I carried on with my studies and I also continued with my physiotherapy, focusing on my rehabilitation. I think it helps to focus on something and set yourself goals. I also began taking driving lessons. I wanted to be able to drive and gain some independence back.

In October 2009, I had the nodule removed from my left lung. I carried on with my driving lessons and in December 2009, I passed my driving test first time! That gave me so much freedom. I no longer had to rely on Mum, Dad or Grandad to take me everywhere. Fantastic!

In the New Year, I decided I needed something else to focus on to give me back the strength and ambition that I used to feel. So, in March 2010, I joined my local wheelchair basketball team, the 'Wakefield Whirlwinds'. I felt it was important to not let myself down after having a life threatening illness and to find a sport I could do. I loved wheelchair basketball straight away and threw myself into it.

Finally, the weekly injections of Interferon finished and I had end of treatment scans. Then, on 9 June 2010 a bombshell dropped. The end of treatment scans showed some abnormalities. It felt like a black cloud had descended again but we still hoped that something could be done. Professor Lewis told me that there was a tumour in my left lung and he referred me back to Mr Papas for Thoracic surgery again.

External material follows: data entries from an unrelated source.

/-- Settles O34: the last path of R64, whose operands lie below the binade of `e32 = 102`. -/
theorem encodeUnderflow : Obligations.EncodeUnderflow := by
  refine ⟨fun a s hi => ⟨?result, ?exponent, ?magnitude, ?smallest⟩, by decide⟩
  case result =>
    rw [exec_f32tof16_of_enc_eq (enc_of_underflow _ hi) s, zero_result_pattern]
  all_goals have hi' : (exp32 a).toNat ≤ 101 := BitVec.le_def.mp hi
  case exponent =>
    unfold unbiased32
    omega
  case magnitude =>
    exact (magnitude32_lt_two_zpow a).trans_le (zpow_le_zpow_right₀ (by norm_num) (by omega))
  case smallest =>
    have units : units16 0x0001#16 = 1 := by decide
    rw [magnitude16_eq_units, units]
    norm_num

/-! ### Overflow -/

/-- A finite binary16 pattern is one below the exponent of the infinities (R35). -/
theorem exp16_ne_max_of_isFinite {h : Half} (hf : (value16 h).isFinite = true) : exp16 h ≠ 31#5 := by
  intro he
  by_cases hm : mant16 h = 0#10 <;> simp [value16, class16, he, hm, FloatValue.isFinite] at hf

/-- Every finite binary16 value is below `2^16`. -/
theorem magnitude16_lt_of_isFinite {h : Half} (hf : (value16 h).isFinite = true) :
    magnitude16 h < 2 ^ 16 := by
  have hi : (exp16 h).toNat ≤ 30 := by
    have notMax := exp16_ne_max_of_isFinite hf
    bv_omega
  have mant := (mant16 h).isLt
  have units : units16 h < 2 ^ 40 := by
    unfold units16
    split
    · omega
    · calc (1024 + (mant16 h).toNat) * 2 ^ ((exp16 h).toNat - 1)
        _ ≤ (1024 + (mant16 h).toNat) * 2 ^ 29 :=
          Nat.mul_le_mul_left _ (Nat.pow_le_pow_right (by decide) (by omega))
        _ < 2 ^ 40 := by omega
  have units' : (units16 h : ℚ) < 2 ^ 40 := by exact_mod_cast units
  rw [magnitude16_eq_units, div_lt_iff₀ (by norm_num)]
  exact units'.trans_eq (by norm_num)

/-- The infinities of a binary16 result on the bus, by their sign. -/
theorem infinity_result_pattern (s : BitVec 1) :
    (0#16 ++ compose16 s 31#5 0#10 : BitVec 32) = if s = 0#1 then 0x00007C00#32 else 0x0000FC00#32 := by
  revert s
  decide

/-- Settles O30: the third path of R64, whose operands lie in the binades from `2^16` on, and 65520, which
carries to the infinity from `e32 = 142`. -/
theorem encodeOverflow : Obligations.EncodeOverflow := by
  refine ⟨fun a s lo hi => ?overflow, ⟨0x477FF000#32, by decide, by decide⟩⟩
  have lo' : 143 ≤ (exp32 a).toNat := BitVec.le_def.mp lo
  have normal : exp32 a ≠ 0#8 := fun c => absurd (c ▸ lo) (by decide)
  have large : (2 : ℚ) ^ 16 ≤ magnitude32 a :=
    calc (2 : ℚ) ^ 16 = 2 ^ (16 : ℤ) := by norm_num
      _ ≤ 2 ^ (((exp32 a).toNat : ℤ) - 127) := zpow_le_zpow_right₀ (by norm_num) (by omega)
      _ ≤ magnitude32 a := two_zpow_le_magnitude32 normal
  refine ⟨?_, large, fun h hf => (magnitude16_lt_of_isFinite hf).trans_le large⟩
  rw [exec_f32tof16_of_enc_eq (enc_of_overflow _ lo hi) s, infinity_result_pattern]

end Sys2Proof.Machine
end

section
/-! PROOFS. The paths of `ENC` that round (42_fp32_to_fp16.md R70 to R73): the kept value as a number, when
it is incremented, and where the increment carries. -/

namespace Sys2Proof.Machine

/-! ### Words as numbers -/

/-- A concatenation as a number, by its parts. -/
theorem toNat_append_eq_mul_add {m n : Nat} (x : BitVec m) (y : BitVec n) :
    (x ++ y).toNat = x.toNat * 2 ^ n + y.toNat := by
  rw [BitVec.toNat_append, ← Nat.shiftLeft_add_eq_or_of_lt y.isLt, Nat.shiftLeft_eq]

/-- A field as a number. -/
theorem toNat_extractLsb'_eq_div_mod {w : Nat} (v : BitVec w) (start len : Nat) :
    (v.extractLsb' start len).toNat = v.toNat / 2 ^ start % 2 ^ len := by
  rw [BitVec.extractLsb'_toNat, Nat.shiftRight_eq_div_pow]

/-- A bit as a digit of the number. -/
theorem getLsbD_eq_true_iff_div_mod {w : Nat} (v : BitVec w) (i : Nat) :
    v.getLsbD i = true ↔ v.toNat / 2 ^ i % 2 = 1 := by
  rw [← BitVec.testBit_toNat, Nat.testBit_eq_decide_div_mod_eq, decide_eq_true_iff]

When I saw Mr Papas, I told him that we had a holiday booked for the end of July 2010 and asked if we would still be able to go. We were due to go see family in Canada for a much needed holiday. Mr Papas said he would see what he could do and booked me in for surgery the very next week. The surgery was successful and Mr Papas and Professor Lewis gave me the go ahead to travel. Mr Papas provided me with Heparin Injections and I had to wear a pressure sock for the journey. I looked a right bobby dazzler! We had a fantastic time on holiday. Just what the Doctor ordered!

We returned from Canada and I found out that I had passed my A levels. The time didn't feel right for me to go to University, so I carried on playing basketball and became a coaching assistant for the Yorkshire U15's Wheelchair Basketball Team. Being involved in basketball gave me back that drive.

In December 2010, I gained an Apprenticeship in Business Administration at a Medical Company. I was earning whilst I was learning and also gaining further qualifications and experience. It also allowed me to carry on with my basketball in the evening and at the weekends and also to continue training with my good friends at the gym.

Throughout 2011 I continued to work, play wheelchair basketball and go to the gym. It was good to have something to work towards. I think the gym and basketball has helped me both physically and emotionally. It is good to surround yourself with positive people.

During a coaching session for the Yorkshire U15's Team, I was invited to attend a Great Britain Wheelchair Basketball Training Camp in April 2012. The training was tough and the standard high. I attended further training camps and then I received the good news that I had been selected to play for Team GB in the Under 22's European Championships to be held at Stoke Mandeville Stadium in July 2012.